[AIM OF THE EXERCISE]:
In the entries that follow, find the line containing "of the control"; from there, copy every line exactly through the line containing "let c1 := dropWindows".

[Collected data entries]:
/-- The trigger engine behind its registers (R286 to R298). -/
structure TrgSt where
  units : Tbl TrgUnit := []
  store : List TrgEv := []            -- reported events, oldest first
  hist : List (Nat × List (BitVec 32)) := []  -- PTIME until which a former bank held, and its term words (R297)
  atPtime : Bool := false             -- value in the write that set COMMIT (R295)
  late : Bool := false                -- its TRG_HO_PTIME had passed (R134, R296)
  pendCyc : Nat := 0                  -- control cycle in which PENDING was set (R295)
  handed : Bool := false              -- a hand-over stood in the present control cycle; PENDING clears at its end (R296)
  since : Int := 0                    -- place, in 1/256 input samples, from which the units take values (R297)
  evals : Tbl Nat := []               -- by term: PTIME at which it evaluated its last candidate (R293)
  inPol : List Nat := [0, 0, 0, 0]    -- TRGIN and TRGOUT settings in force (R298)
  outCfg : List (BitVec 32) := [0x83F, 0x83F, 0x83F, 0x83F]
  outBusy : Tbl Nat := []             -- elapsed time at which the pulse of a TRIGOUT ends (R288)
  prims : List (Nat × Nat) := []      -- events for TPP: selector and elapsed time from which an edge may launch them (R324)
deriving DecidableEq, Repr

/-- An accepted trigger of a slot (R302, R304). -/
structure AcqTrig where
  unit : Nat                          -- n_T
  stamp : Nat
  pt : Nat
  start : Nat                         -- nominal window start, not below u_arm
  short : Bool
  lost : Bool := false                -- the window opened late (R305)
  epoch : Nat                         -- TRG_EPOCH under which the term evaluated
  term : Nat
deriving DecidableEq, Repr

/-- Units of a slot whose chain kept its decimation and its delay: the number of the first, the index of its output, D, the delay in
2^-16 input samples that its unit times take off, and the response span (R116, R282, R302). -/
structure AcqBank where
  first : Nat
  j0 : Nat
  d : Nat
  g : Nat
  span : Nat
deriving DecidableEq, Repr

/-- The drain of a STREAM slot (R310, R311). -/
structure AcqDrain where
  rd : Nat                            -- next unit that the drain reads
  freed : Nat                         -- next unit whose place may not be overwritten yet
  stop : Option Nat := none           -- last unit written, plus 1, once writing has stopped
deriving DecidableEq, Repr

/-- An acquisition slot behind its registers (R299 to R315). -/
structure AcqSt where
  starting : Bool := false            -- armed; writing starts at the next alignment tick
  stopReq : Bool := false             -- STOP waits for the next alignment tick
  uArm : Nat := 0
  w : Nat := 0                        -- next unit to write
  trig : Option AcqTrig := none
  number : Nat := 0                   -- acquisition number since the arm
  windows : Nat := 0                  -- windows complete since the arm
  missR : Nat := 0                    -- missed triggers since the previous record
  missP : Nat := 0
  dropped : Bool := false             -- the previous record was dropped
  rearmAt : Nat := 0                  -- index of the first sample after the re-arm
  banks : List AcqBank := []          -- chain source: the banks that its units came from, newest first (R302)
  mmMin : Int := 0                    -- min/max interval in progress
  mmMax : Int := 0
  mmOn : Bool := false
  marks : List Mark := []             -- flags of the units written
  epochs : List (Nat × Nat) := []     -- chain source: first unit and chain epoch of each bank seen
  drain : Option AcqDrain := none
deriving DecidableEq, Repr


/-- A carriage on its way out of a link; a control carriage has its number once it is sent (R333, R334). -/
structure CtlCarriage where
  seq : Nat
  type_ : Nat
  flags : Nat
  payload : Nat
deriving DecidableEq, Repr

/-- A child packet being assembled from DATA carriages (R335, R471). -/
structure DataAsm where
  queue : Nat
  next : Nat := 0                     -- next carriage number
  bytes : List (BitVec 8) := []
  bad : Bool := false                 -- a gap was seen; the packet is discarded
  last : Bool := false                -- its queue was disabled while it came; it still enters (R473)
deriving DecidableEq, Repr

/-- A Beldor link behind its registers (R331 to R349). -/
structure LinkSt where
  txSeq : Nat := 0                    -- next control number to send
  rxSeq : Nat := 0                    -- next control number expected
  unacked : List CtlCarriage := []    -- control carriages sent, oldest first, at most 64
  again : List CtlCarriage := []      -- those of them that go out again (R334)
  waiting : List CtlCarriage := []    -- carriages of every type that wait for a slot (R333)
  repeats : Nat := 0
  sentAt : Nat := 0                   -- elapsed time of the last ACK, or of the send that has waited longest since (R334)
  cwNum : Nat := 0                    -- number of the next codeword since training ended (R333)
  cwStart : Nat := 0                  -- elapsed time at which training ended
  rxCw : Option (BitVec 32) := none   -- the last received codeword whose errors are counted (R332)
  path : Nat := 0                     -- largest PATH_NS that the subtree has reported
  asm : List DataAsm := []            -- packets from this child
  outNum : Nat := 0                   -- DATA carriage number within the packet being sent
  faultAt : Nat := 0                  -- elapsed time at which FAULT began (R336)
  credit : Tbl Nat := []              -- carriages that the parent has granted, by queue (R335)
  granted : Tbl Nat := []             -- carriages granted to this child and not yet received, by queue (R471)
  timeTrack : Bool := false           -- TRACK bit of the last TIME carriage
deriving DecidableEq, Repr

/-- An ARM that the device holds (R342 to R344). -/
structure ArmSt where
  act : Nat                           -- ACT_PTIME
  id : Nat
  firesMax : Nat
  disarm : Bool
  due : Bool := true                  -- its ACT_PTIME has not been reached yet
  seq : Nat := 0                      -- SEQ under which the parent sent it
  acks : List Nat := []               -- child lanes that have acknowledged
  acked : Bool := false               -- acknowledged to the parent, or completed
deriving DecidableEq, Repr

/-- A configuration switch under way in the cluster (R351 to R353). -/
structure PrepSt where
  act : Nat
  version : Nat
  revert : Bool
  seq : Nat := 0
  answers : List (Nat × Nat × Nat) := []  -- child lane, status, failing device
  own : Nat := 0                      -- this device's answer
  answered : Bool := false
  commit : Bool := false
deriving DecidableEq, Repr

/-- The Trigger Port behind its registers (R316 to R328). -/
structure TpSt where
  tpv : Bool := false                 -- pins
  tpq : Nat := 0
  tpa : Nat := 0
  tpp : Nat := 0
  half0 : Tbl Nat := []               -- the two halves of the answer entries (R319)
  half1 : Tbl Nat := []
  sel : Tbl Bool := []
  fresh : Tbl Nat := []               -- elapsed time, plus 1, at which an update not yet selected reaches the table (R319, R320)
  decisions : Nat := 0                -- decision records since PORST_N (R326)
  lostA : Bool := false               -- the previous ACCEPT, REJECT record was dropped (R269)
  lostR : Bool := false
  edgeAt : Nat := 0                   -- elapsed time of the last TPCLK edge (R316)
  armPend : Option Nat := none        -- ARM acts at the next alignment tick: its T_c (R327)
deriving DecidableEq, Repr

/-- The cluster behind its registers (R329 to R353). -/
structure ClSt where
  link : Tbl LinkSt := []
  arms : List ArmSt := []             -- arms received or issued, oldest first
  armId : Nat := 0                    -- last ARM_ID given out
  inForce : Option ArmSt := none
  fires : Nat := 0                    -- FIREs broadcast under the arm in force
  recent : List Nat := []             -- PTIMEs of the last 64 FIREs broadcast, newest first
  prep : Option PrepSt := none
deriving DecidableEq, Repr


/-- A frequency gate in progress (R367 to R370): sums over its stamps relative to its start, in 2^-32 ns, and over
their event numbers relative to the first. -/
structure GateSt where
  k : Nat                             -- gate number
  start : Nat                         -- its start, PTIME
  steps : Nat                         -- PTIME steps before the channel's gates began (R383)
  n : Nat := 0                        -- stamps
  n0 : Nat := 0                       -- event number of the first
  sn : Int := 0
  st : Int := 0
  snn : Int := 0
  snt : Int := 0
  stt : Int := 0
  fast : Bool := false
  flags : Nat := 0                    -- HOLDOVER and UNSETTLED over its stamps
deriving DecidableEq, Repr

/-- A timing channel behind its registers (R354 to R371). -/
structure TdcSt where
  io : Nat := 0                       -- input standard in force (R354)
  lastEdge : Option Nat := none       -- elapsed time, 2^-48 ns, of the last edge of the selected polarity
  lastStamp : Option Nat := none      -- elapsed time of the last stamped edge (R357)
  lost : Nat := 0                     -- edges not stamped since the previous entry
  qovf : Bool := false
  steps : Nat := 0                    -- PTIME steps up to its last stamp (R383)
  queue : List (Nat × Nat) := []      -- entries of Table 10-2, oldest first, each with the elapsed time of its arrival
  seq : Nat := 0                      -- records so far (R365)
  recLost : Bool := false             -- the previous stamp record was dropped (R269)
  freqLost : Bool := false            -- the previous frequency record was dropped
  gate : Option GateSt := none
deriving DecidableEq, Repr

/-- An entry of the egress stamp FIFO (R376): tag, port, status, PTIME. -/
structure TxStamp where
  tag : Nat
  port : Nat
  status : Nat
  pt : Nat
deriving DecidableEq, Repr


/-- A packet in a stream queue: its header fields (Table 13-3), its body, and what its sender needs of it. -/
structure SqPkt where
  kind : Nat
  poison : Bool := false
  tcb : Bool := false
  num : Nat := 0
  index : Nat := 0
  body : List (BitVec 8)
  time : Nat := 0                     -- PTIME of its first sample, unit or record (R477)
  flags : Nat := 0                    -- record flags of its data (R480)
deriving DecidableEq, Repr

---

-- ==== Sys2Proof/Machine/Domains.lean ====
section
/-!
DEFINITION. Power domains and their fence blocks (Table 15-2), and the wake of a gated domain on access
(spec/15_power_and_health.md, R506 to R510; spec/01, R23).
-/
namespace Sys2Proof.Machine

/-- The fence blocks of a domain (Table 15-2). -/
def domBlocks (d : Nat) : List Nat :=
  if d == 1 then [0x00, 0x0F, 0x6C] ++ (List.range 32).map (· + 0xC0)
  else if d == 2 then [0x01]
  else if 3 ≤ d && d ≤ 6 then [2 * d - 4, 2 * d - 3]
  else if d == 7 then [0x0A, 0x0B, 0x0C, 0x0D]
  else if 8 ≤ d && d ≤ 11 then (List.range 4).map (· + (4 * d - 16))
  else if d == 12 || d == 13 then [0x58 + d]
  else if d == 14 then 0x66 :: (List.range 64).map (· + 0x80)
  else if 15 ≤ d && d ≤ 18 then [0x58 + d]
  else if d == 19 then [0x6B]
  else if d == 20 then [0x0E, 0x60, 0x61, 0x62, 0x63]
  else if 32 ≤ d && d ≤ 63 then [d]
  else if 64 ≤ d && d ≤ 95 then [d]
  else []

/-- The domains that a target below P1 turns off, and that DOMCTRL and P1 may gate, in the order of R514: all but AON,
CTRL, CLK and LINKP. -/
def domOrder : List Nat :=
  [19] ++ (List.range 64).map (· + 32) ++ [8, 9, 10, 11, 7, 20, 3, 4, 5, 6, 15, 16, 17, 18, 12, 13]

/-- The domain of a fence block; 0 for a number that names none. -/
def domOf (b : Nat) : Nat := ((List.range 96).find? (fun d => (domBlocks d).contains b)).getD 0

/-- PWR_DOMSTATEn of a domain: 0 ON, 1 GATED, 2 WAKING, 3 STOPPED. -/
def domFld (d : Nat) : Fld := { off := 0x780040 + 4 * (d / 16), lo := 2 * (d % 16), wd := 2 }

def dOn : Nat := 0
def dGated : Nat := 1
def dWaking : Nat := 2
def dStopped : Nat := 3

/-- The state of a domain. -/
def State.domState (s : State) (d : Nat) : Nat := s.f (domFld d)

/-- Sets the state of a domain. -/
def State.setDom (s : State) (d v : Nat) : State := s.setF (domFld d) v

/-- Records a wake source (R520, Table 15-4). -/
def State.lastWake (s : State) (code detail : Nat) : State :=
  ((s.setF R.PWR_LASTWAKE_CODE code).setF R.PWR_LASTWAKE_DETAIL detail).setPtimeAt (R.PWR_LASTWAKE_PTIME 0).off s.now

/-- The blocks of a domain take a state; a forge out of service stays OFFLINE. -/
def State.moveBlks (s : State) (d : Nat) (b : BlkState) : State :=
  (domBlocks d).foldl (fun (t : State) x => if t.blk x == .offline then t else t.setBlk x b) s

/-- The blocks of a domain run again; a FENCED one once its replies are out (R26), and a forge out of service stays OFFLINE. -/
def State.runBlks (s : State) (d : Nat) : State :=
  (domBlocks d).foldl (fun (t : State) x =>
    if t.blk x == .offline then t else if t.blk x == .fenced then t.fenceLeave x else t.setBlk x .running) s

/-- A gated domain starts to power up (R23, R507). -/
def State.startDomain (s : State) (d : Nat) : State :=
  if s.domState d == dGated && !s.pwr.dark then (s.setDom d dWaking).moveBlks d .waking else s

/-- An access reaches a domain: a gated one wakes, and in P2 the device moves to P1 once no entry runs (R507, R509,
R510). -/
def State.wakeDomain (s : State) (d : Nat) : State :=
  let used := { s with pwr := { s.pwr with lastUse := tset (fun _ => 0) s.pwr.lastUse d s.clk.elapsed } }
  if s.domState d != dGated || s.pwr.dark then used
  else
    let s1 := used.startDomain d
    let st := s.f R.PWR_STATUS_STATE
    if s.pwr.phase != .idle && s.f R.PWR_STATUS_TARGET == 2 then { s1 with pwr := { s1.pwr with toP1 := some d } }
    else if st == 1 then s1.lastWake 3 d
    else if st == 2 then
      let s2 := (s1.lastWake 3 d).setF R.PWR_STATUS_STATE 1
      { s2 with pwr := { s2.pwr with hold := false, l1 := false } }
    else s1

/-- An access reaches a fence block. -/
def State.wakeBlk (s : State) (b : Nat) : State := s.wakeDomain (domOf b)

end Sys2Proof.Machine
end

* * *

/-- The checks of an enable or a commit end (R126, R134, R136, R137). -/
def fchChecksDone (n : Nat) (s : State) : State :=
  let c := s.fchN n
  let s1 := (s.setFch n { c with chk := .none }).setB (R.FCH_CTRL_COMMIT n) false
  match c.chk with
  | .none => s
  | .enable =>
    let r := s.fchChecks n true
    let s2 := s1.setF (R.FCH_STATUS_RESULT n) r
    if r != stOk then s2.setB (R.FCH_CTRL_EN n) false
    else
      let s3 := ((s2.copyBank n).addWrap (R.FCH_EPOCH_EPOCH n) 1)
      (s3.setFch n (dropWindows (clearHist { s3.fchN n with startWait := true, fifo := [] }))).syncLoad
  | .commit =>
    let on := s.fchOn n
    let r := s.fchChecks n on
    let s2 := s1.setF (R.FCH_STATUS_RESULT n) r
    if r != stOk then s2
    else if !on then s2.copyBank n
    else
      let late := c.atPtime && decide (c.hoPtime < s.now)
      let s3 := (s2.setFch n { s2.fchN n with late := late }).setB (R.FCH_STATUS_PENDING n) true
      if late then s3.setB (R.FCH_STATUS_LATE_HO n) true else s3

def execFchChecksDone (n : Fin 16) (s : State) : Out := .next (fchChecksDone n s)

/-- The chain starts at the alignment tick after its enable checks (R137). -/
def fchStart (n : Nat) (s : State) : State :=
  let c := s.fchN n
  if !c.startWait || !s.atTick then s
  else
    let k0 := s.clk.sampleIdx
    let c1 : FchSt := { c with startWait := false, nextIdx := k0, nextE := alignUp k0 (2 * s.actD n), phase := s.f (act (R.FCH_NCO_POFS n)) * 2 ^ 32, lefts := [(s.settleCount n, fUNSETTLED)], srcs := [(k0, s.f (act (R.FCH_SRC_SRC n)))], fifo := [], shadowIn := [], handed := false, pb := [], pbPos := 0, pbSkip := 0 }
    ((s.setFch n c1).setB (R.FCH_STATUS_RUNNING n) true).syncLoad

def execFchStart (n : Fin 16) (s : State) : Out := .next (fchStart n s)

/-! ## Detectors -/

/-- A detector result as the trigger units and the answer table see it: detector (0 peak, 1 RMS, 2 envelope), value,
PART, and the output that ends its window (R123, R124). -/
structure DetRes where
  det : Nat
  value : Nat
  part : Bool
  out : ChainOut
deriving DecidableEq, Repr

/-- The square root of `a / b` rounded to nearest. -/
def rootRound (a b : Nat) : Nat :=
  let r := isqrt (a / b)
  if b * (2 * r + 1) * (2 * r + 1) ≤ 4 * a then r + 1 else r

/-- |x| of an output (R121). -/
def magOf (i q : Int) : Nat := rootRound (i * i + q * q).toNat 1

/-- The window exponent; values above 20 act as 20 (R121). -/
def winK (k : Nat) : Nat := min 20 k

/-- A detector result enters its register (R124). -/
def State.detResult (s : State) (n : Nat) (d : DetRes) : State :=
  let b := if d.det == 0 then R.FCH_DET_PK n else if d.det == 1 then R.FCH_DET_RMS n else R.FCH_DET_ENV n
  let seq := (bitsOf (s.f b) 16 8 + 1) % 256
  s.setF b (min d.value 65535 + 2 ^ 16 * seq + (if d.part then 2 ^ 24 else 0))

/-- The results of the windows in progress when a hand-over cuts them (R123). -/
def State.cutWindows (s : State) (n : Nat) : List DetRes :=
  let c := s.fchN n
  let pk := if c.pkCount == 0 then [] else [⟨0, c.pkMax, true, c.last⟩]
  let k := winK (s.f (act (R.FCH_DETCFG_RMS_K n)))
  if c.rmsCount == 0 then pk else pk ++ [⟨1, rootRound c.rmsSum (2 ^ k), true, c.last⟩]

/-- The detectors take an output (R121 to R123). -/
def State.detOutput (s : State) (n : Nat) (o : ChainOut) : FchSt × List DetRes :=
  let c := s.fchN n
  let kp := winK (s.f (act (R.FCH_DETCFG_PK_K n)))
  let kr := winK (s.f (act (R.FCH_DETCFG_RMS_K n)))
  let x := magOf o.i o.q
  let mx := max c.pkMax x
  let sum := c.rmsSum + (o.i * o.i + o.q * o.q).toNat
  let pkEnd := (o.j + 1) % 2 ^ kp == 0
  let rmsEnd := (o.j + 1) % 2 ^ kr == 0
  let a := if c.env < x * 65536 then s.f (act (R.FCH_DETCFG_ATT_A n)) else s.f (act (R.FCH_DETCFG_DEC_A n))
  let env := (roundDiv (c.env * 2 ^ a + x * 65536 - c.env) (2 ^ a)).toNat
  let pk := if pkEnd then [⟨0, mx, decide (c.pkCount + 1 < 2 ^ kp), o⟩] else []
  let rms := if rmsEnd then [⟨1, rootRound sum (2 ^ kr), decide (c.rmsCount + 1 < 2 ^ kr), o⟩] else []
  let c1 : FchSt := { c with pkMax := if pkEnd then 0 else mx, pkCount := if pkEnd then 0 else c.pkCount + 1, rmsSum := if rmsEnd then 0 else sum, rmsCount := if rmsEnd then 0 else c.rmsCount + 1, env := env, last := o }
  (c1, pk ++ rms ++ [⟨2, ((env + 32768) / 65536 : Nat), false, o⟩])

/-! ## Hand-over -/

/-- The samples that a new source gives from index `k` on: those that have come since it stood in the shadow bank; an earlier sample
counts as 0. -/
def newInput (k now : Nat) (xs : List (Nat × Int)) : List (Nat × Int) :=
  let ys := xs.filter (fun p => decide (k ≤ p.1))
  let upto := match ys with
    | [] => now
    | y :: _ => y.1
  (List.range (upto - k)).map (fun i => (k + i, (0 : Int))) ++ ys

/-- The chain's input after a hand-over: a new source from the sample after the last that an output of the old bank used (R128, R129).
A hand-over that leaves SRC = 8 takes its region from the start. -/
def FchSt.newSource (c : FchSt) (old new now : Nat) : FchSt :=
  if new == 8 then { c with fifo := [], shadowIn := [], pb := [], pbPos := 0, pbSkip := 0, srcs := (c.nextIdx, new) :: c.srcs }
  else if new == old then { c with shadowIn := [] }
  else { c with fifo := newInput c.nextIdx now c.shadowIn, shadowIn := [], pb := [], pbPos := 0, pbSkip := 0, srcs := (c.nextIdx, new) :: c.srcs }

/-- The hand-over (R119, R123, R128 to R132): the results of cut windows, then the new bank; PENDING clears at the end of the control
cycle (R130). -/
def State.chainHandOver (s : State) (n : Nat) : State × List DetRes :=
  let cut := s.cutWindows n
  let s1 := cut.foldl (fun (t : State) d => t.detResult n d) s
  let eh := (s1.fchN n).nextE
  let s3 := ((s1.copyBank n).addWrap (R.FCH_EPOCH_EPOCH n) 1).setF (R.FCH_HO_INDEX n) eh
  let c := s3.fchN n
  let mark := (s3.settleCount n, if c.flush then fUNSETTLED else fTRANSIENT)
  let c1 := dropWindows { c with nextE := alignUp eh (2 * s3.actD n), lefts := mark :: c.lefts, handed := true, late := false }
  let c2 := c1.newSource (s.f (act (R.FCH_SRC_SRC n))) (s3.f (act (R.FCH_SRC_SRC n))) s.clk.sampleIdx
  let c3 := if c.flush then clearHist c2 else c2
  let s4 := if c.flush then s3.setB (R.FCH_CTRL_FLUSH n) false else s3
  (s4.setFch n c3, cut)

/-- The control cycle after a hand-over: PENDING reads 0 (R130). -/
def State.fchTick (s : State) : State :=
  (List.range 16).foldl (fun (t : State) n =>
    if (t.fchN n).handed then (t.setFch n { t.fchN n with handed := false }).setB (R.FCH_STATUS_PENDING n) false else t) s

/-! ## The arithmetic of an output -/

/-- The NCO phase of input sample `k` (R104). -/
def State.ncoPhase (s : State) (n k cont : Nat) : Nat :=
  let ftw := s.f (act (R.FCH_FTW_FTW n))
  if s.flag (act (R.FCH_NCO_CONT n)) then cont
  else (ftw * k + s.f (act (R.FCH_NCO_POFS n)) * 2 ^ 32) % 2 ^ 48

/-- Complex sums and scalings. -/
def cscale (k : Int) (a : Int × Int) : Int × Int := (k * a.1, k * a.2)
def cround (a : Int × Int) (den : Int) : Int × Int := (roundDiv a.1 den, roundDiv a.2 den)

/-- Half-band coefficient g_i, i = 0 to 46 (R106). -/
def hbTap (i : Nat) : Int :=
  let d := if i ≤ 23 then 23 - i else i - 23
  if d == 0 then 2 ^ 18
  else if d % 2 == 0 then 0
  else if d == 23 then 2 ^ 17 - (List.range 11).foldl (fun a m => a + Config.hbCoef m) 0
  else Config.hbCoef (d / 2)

[WRITTEN ANSWER]:
/-- The hand-over (R119, R123, R128 to R132): the results of cut windows, then the new bank; PENDING clears at the end of the control
cycle (R130). -/
def State.chainHandOver (s : State) (n : Nat) : State × List DetRes :=
  let cut := s.cutWindows n
  let s1 := cut.foldl (fun (t : State) d => t.detResult n d) s
  let eh := (s1.fchN n).nextE
  let s3 := ((s1.copyBank n).addWrap (R.FCH_EPOCH_EPOCH n) 1).setF (R.FCH_HO_INDEX n) eh
  let c := s3.fchN n
  let mark := (s3.settleCount n, if c.flush then fUNSETTLED else fTRANSIENT)
  let c1 := dropWindows { c with nextE := alignUp eh (2 * s3.actD n), lefts := mark :: c.lefts, handed := true, late := false }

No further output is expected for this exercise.